Using the records that follow, work out how many lines hold the string "reason" and provide that number only.

Material provided section start

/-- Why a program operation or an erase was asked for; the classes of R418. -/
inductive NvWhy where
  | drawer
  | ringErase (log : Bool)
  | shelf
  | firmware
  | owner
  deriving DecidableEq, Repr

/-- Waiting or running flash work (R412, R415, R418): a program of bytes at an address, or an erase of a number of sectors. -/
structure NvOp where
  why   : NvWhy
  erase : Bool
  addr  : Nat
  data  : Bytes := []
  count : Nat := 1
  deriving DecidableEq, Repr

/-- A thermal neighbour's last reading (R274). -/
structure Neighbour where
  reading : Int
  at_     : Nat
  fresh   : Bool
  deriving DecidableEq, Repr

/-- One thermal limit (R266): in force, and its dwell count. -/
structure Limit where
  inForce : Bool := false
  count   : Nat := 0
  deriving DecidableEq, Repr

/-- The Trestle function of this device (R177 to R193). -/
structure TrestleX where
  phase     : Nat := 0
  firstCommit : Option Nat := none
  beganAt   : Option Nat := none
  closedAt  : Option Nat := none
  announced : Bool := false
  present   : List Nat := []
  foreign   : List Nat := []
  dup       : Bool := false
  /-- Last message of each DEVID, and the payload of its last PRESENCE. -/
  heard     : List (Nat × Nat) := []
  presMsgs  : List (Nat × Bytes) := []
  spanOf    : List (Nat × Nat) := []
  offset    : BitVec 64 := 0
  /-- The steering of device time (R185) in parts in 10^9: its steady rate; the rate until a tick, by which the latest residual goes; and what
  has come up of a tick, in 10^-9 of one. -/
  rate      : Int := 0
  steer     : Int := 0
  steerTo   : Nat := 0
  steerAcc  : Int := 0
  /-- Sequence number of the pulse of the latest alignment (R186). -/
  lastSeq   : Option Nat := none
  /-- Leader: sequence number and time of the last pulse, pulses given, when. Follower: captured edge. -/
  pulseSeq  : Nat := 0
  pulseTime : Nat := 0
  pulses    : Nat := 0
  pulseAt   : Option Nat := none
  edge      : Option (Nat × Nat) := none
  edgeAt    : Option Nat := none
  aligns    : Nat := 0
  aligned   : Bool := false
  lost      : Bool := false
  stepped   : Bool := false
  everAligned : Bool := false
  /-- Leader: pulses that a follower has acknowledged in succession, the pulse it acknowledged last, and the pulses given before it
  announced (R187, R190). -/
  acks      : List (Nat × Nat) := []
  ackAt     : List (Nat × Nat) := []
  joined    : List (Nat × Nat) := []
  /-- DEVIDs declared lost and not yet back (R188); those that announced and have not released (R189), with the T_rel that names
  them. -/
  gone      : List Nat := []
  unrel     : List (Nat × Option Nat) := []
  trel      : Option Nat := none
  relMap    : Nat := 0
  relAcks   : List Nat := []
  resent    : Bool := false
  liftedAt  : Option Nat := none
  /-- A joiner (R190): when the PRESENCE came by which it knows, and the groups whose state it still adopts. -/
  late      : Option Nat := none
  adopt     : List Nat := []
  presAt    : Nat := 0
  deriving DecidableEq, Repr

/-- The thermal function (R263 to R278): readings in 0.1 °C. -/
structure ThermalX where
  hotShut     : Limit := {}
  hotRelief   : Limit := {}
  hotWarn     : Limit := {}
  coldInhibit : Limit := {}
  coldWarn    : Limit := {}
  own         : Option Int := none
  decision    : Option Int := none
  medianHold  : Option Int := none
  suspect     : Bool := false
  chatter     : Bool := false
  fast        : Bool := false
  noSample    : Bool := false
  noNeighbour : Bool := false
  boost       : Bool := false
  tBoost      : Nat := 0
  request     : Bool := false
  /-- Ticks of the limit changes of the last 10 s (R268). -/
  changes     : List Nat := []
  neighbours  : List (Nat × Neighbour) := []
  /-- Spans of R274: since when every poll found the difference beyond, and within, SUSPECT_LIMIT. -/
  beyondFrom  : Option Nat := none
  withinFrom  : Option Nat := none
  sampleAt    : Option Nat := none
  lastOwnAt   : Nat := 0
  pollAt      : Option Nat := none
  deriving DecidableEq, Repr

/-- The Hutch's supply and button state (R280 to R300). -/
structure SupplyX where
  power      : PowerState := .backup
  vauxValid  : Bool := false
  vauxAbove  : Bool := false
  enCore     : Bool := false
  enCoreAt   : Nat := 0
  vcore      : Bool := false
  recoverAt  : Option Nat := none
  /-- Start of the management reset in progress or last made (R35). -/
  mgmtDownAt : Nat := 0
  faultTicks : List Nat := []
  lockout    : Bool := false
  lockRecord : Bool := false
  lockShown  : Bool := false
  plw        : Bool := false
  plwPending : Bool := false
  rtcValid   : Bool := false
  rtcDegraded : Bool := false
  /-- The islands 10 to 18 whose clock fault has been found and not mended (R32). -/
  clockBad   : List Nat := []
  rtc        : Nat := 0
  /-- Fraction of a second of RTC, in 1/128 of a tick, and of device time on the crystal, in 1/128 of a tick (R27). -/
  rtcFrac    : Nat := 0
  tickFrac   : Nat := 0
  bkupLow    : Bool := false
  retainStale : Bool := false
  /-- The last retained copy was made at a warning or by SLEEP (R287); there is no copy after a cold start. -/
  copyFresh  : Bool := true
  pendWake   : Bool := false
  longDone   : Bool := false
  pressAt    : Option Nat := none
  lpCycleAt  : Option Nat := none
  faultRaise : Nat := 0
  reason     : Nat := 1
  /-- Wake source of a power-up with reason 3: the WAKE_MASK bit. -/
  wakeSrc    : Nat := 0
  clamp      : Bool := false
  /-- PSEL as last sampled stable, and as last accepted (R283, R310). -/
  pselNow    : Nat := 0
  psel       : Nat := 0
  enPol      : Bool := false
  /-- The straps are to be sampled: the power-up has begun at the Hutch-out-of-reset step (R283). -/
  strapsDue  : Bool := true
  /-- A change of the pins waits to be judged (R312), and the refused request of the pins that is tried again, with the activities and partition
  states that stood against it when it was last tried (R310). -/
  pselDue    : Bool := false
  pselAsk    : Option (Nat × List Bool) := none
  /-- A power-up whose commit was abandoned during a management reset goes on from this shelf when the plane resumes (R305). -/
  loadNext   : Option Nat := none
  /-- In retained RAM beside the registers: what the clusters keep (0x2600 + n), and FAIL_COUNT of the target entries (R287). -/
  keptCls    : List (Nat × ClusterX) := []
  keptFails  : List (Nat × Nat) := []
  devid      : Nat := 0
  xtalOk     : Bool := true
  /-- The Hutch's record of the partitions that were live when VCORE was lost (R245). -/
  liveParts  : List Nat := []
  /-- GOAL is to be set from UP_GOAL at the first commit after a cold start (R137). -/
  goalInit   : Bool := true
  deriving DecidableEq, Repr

Material provided section end

# Response to the task
2